- _Your goal_:
Reproduce only the stretch of entries below that begins at the first line and ends at the line holding "(s.setFByte v).a = s.a := rfl".

- _Data to use_:

-- ==== Sys2Proof/Laws/State.lean ====
section
/-! SUPPORT. The record laws of the state's named updates: one lemma per field per update, so that no proof unfolds a record
update. -/

namespace Sys2Proof.Machine

variable (s : State)

/-! ### `State.setFByte` -/

@[simp] theorem State.setFByte_a (v : Byte) : (s.setFByte v).a = s.a := rfl
@[simp] theorem State.setFByte_b (v : Byte) : (s.setFByte v).b = s.b := rfl
@[simp] theorem State.setFByte_c (v : Byte) : (s.setFByte v).c = s.c := rfl
@[simp] theorem State.setFByte_d (v : Byte) : (s.setFByte v).d = s.d := rfl
@[simp] theorem State.setFByte_e (v : Byte) : (s.setFByte v).e = s.e := rfl
@[simp] theorem State.setFByte_h (v : Byte) : (s.setFByte v).h = s.h := rfl
@[simp] theorem State.setFByte_l (v : Byte) : (s.setFByte v).l = s.l := rfl
@[simp] theorem State.setFByte_flagZ (v : Byte) : (s.setFByte v).flagZ = v.getLsbD 7 := rfl
@[simp] theorem State.setFByte_flagN (v : Byte) : (s.setFByte v).flagN = v.getLsbD 6 := rfl
@[simp] theorem State.setFByte_flagH (v : Byte) : (s.setFByte v).flagH = v.getLsbD 5 := rfl
@[simp] theorem State.setFByte_flagC (v : Byte) : (s.setFByte v).flagC = v.getLsbD 4 := rfl
@[simp] theorem State.setFByte_sp (v : Byte) : (s.setFByte v).sp = s.sp := rfl
@[simp] theorem State.setFByte_pc (v : Byte) : (s.setFByte v).pc = s.pc := rfl
@[simp] theorem State.setFByte_ime (v : Byte) : (s.setFByte v).ime = s.ime := rfl
@[simp] theorem State.setFByte_imeNext (v : Byte) : (s.setFByte v).imeNext = s.imeNext := rfl
@[simp] theorem State.setFByte_cycles (v : Byte) : (s.setFByte v).cycles = s.cycles := rfl
@[simp] theorem State.setFByte_mem (v : Byte) : (s.setFByte v).mem = s.mem := rfl
@[simp] theorem State.setFByte_ie (v : Byte) : (s.setFByte v).ie = s.ie := rfl
@[simp] theorem State.setFByte_run (v : Byte) : (s.setFByte v).run = s.run := rfl
@[simp] theorem State.setFByte_cfg (v : Byte) : (s.setFByte v).cfg = s.cfg := rfl

/-! ### `State.setFlags` -/

@[simp] theorem State.setFlags_a (z n h c : Bool) : (s.setFlags z n h c).a = s.a := rfl
@[simp] theorem State.setFlags_b (z n h c : Bool) : (s.setFlags z n h c).b = s.b := rfl
@[simp] theorem State.setFlags_c (z n h c : Bool) : (s.setFlags z n h c).c = s.c := rfl
@[simp] theorem State.setFlags_d (z n h c : Bool) : (s.setFlags z n h c).d = s.d := rfl
@[simp] theorem State.setFlags_e (z n h c : Bool) : (s.setFlags z n h c).e = s.e := rfl
@[simp] theorem State.setFlags_h (z n h c : Bool) : (s.setFlags z n h c).h = s.h := rfl
@[simp] theorem State.setFlags_l (z n h c : Bool) : (s.setFlags z n h c).l = s.l := rfl
@[simp] theorem State.setFlags_flagZ (z n h c : Bool) : (s.setFlags z n h c).flagZ = z := rfl
@[simp] theorem State.setFlags_flagN (z n h c : Bool) : (s.setFlags z n h c).flagN = n := rfl
@[simp] theorem State.setFlags_flagH (z n h c : Bool) : (s.setFlags z n h c).flagH = h := rfl
@[simp] theorem State.setFlags_flagC (z n h c : Bool) : (s.setFlags z n h c).flagC = c := rfl
@[simp] theorem State.setFlags_sp (z n h c : Bool) : (s.setFlags z n h c).sp = s.sp := rfl
@[simp] theorem State.setFlags_pc (z n h c : Bool) : (s.setFlags z n h c).pc = s.pc := rfl
@[simp] theorem State.setFlags_ime (z n h c : Bool) : (s.setFlags z n h c).ime = s.ime := rfl
@[simp] theorem State.setFlags_imeNext (z n h c : Bool) : (s.setFlags z n h c).imeNext = s.imeNext := rfl
@[simp] theorem State.setFlags_cycles (z n h c : Bool) : (s.setFlags z n h c).cycles = s.cycles := rfl
@[simp] theorem State.setFlags_mem (z n h c : Bool) : (s.setFlags z n h c).mem = s.mem := rfl
@[simp] theorem State.setFlags_ie (z n h c : Bool) : (s.setFlags z n h c).ie = s.ie := rfl
@[simp] theorem State.setFlags_run (z n h c : Bool) : (s.setFlags z n h c).run = s.run := rfl
@[simp] theorem State.setFlags_cfg (z n h c : Bool) : (s.setFlags z n h c).cfg = s.cfg := rfl

/-! ### `State.setZNH` -/

@[simp] theorem State.setZNH_a (z n h : Bool) : (s.setZNH z n h).a = s.a := rfl
@[simp] theorem State.setZNH_b (z n h : Bool) : (s.setZNH z n h).b = s.b := rfl
@[simp] theorem State.setZNH_c (z n h : Bool) : (s.setZNH z n h).c = s.c := rfl
@[simp] theorem State.setZNH_d (z n h : Bool) : (s.setZNH z n h).d = s.d := rfl
@[simp] theorem State.setZNH_e (z n h : Bool) : (s.setZNH z n h).e = s.e := rfl
@[simp] theorem State.setZNH_h (z n h : Bool) : (s.setZNH z n h).h = s.h := rfl
@[simp] theorem State.setZNH_l (z n h : Bool) : (s.setZNH z n h).l = s.l := rfl
@[simp] theorem State.setZNH_flagZ (z n h : Bool) : (s.setZNH z n h).flagZ = z := rfl
@[simp] theorem State.setZNH_flagN (z n h : Bool) : (s.setZNH z n h).flagN = n := rfl
@[simp] theorem State.setZNH_flagH (z n h : Bool) : (s.setZNH z n h).flagH = h := rfl
@[simp] theorem State.setZNH_flagC (z n h : Bool) : (s.setZNH z n h).flagC = s.flagC := rfl
@[simp] theorem State.setZNH_sp (z n h : Bool) : (s.setZNH z n h).sp = s.sp := rfl
@[simp] theorem State.setZNH_pc (z n h : Bool) : (s.setZNH z n h).pc = s.pc := rfl
@[simp] theorem State.setZNH_ime (z n h : Bool) : (s.setZNH z n h).ime = s.ime := rfl
@[simp] theorem State.setZNH_imeNext (z n h : Bool) : (s.setZNH z n h).imeNext = s.imeNext := rfl
@[simp] theorem State.setZNH_cycles (z n h : Bool) : (s.setZNH z n h).cycles = s.cycles := rfl
@[simp] theorem State.setZNH_mem (z n h : Bool) : (s.setZNH z n h).mem = s.mem := rfl
@[simp] theorem State.setZNH_ie (z n h : Bool) : (s.setZNH z n h).ie = s.ie := rfl
@[simp] theorem State.setZNH_run (z n h : Bool) : (s.setZNH z n h).run = s.run := rfl
@[simp] theorem State.setZNH_cfg (z n h : Bool) : (s.setZNH z n h).cfg = s.cfg := rfl

/-! ### `State.setNHC` -/

@[simp] theorem State.setNHC_a (n h c : Bool) : (s.setNHC n h c).a = s.a := rfl
@[simp] theorem State.setNHC_b (n h c : Bool) : (s.setNHC n h c).b = s.b := rfl
@[simp] theorem State.setNHC_c (n h c : Bool) : (s.setNHC n h c).c = s.c := rfl
@[simp] theorem State.setNHC_d (n h c : Bool) : (s.setNHC n h c).d = s.d := rfl
@[simp] theorem State.setNHC_e (n h c : Bool) : (s.setNHC n h c).e = s.e := rfl
@[simp] theorem State.setNHC_h (n h c : Bool) : (s.setNHC n h c).h = s.h := rfl
@[simp] theorem State.setNHC_l (n h c : Bool) : (s.setNHC n h c).l = s.l := rfl
@[simp] theorem State.setNHC_flagZ (n h c : Bool) : (s.setNHC n h c).flagZ = s.flagZ := rfl
@[simp] theorem State.setNHC_flagN (n h c : Bool) : (s.setNHC n h c).flagN = n := rfl
@[simp] theorem State.setNHC_flagH (n h c : Bool) : (s.setNHC n h c).flagH = h := rfl
@[simp] theorem State.setNHC_flagC (n h c : Bool) : (s.setNHC n h c).flagC = c := rfl
@[simp] theorem State.setNHC_sp (n h c : Bool) : (s.setNHC n h c).sp = s.sp := rfl
@[simp] theorem State.setNHC_pc (n h c : Bool) : (s.setNHC n h c).pc = s.pc := rfl
@[simp] theorem State.setNHC_ime (n h c : Bool) : (s.setNHC n h c).ime = s.ime := rfl
@[simp] theorem State.setNHC_imeNext (n h c : Bool) : (s.setNHC n h c).imeNext = s.imeNext := rfl
@[simp] theorem State.setNHC_cycles (n h c : Bool) : (s.setNHC n h c).cycles = s.cycles := rfl
@[simp] theorem State.setNHC_mem (n h c : Bool) : (s.setNHC n h c).mem = s.mem := rfl
@[simp] theorem State.setNHC_ie (n h c : Bool) : (s.setNHC n h c).ie = s.ie := rfl
@[simp] theorem State.setNHC_run (n h c : Bool) : (s.setNHC n h c).run = s.run := rfl
@[simp] theorem State.setNHC_cfg (n h c : Bool) : (s.setNHC n h c).cfg = s.cfg := rfl

/-! ### `State.setBC` -/

@[simp] theorem State.setBC_a (v : Word) : (s.setBC v).a = s.a := rfl
@[simp] theorem State.setBC_b (v : Word) : (s.setBC v).b = hi8 v := rfl
@[simp] theorem State.setBC_c (v : Word) : (s.setBC v).c = lo8 v := rfl
@[simp] theorem State.setBC_d (v : Word) : (s.setBC v).d = s.d := rfl
@[simp] theorem State.setBC_e (v : Word) : (s.setBC v).e = s.e := rfl
@[simp] theorem State.setBC_h (v : Word) : (s.setBC v).h = s.h := rfl
@[simp] theorem State.setBC_l (v : Word) : (s.setBC v).l = s.l := rfl
@[simp] theorem State.setBC_flagZ (v : Word) : (s.setBC v).flagZ = s.flagZ := rfl
@[simp] theorem State.setBC_flagN (v : Word) : (s.setBC v).flagN = s.flagN := rfl
@[simp] theorem State.setBC_flagH (v : Word) : (s.setBC v).flagH = s.flagH := rfl
@[simp] theorem State.setBC_flagC (v : Word) : (s.setBC v).flagC = s.flagC := rfl
@[simp] theorem State.setBC_sp (v : Word) : (s.setBC v).sp = s.sp := rfl
@[simp] theorem State.setBC_pc (v : Word) : (s.setBC v).pc = s.pc := rfl
@[simp] theorem State.setBC_ime (v : Word) : (s.setBC v).ime = s.ime := rfl
@[simp] theorem State.setBC_imeNext (v : Word) : (s.setBC v).imeNext = s.imeNext := rfl
@[simp] theorem State.setBC_cycles (v : Word) : (s.setBC v).cycles = s.cycles := rfl
@[simp] theorem State.setBC_mem (v : Word) : (s.setBC v).mem = s.mem := rfl
@[simp] theorem State.setBC_ie (v : Word) : (s.setBC v).ie = s.ie := rfl
@[simp] theorem State.setBC_run (v : Word) : (s.setBC v).run = s.run := rfl
@[simp] theorem State.setBC_cfg (v : Word) : (s.setBC v).cfg = s.cfg := rfl

/-! ### `State.setDE` -/

@[simp] theorem State.setDE_a (v : Word) : (s.setDE v).a = s.a := rfl
@[simp] theorem State.setDE_b (v : Word) : (s.setDE v).b = s.b := rfl
@[simp] theorem State.setDE_c (v : Word) : (s.setDE v).c = s.c := rfl
@[simp] theorem State.setDE_d (v : Word) : (s.setDE v).d = hi8 v := rfl
@[simp] theorem State.setDE_e (v : Word) : (s.setDE v).e = lo8 v := rfl
@[simp] theorem State.setDE_h (v : Word) : (s.setDE v).h = s.h := rfl
@[simp] theorem State.setDE_l (v : Word) : (s.setDE v).l = s.l := rfl
@[simp] theorem State.setDE_flagZ (v : Word) : (s.setDE v).flagZ = s.flagZ := rfl
@[simp] theorem State.setDE_flagN (v : Word) : (s.setDE v).flagN = s.flagN := rfl
@[simp] theorem State.setDE_flagH (v : Word) : (s.setDE v).flagH = s.flagH := rfl
@[simp] theorem State.setDE_flagC (v : Word) : (s.setDE v).flagC = s.flagC := rfl
@[simp] theorem State.setDE_sp (v : Word) : (s.setDE v).sp = s.sp := rfl
@[simp] theorem State.setDE_pc (v : Word) : (s.setDE v).pc = s.pc := rfl
@[simp] theorem State.setDE_ime (v : Word) : (s.setDE v).ime = s.ime := rfl
@[simp] theorem State.setDE_imeNext (v : Word) : (s.setDE v).imeNext = s.imeNext := rfl
@[simp] theorem State.setDE_cycles (v : Word) : (s.setDE v).cycles = s.cycles := rfl
@[simp] theorem State.setDE_mem (v : Word) : (s.setDE v).mem = s.mem := rfl
@[simp] theorem State.setDE_ie (v : Word) : (s.setDE v).ie = s.ie := rfl
@[simp] theorem State.setDE_run (v : Word) : (s.setDE v).run = s.run := rfl
@[simp] theorem State.setDE_cfg (v : Word) : (s.setDE v).cfg = s.cfg := rfl

/-! ### `State.setHL` -/

@[simp] theorem State.setHL_a (v : Word) : (s.setHL v).a = s.a := rfl
@[simp] theorem State.setHL_b (v : Word) : (s.setHL v).b = s.b := rfl
@[simp] theorem State.setHL_c (v : Word) : (s.setHL v).c = s.c := rfl
@[simp] theorem State.setHL_d (v : Word) : (s.setHL v).d = s.d := rfl
@[simp] theorem State.setHL_e (v : Word) : (s.setHL v).e = s.e := rfl
@[simp] theorem State.setHL_h (v : Word) : (s.setHL v).h = hi8 v := rfl
@[simp] theorem State.setHL_l (v : Word) : (s.setHL v).l = lo8 v := rfl
@[simp] theorem State.setHL_flagZ (v : Word) : (s.setHL v).flagZ = s.flagZ := rfl
@[simp] theorem State.setHL_flagN (v : Word) : (s.setHL v).flagN = s.flagN := rfl
@[simp] theorem State.setHL_flagH (v : Word) : (s.setHL v).flagH = s.flagH := rfl
@[simp] theorem State.setHL_flagC (v : Word) : (s.setHL v).flagC = s.flagC := rfl
@[simp] theorem State.setHL_sp (v : Word) : (s.setHL v).sp = s.sp := rfl
@[simp] theorem State.setHL_pc (v : Word) : (s.setHL v).pc = s.pc := rfl
@[simp] theorem State.setHL_ime (v : Word) : (s.setHL v).ime = s.ime := rfl
@[simp] theorem State.setHL_imeNext (v : Word) : (s.setHL v).imeNext = s.imeNext := rfl
@[simp] theorem State.setHL_cycles (v : Word) : (s.setHL v).cycles = s.cycles := rfl
@[simp] theorem State.setHL_mem (v : Word) : (s.setHL v).mem = s.mem := rfl
@[simp] theorem State.setHL_ie (v : Word) : (s.setHL v).ie = s.ie := rfl
@[simp] theorem State.setHL_run (v : Word) : (s.setHL v).run = s.run := rfl
@[simp] theorem State.setHL_cfg (v : Word) : (s.setHL v).cfg = s.cfg := rfl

- _Response box_:
-- ==== Sys2Proof/Laws/State.lean ====
section
/-! SUPPORT. The record laws of the state's named updates: one lemma per field per update, so that no proof unfolds a record
update. -/

namespace Sys2Proof.Machine

variable (s : State)

/-! ### `State.setFByte` -/

@[simp] theorem State.setFByte_a (v : Byte) : (s.setFByte v).a = s.a := rfl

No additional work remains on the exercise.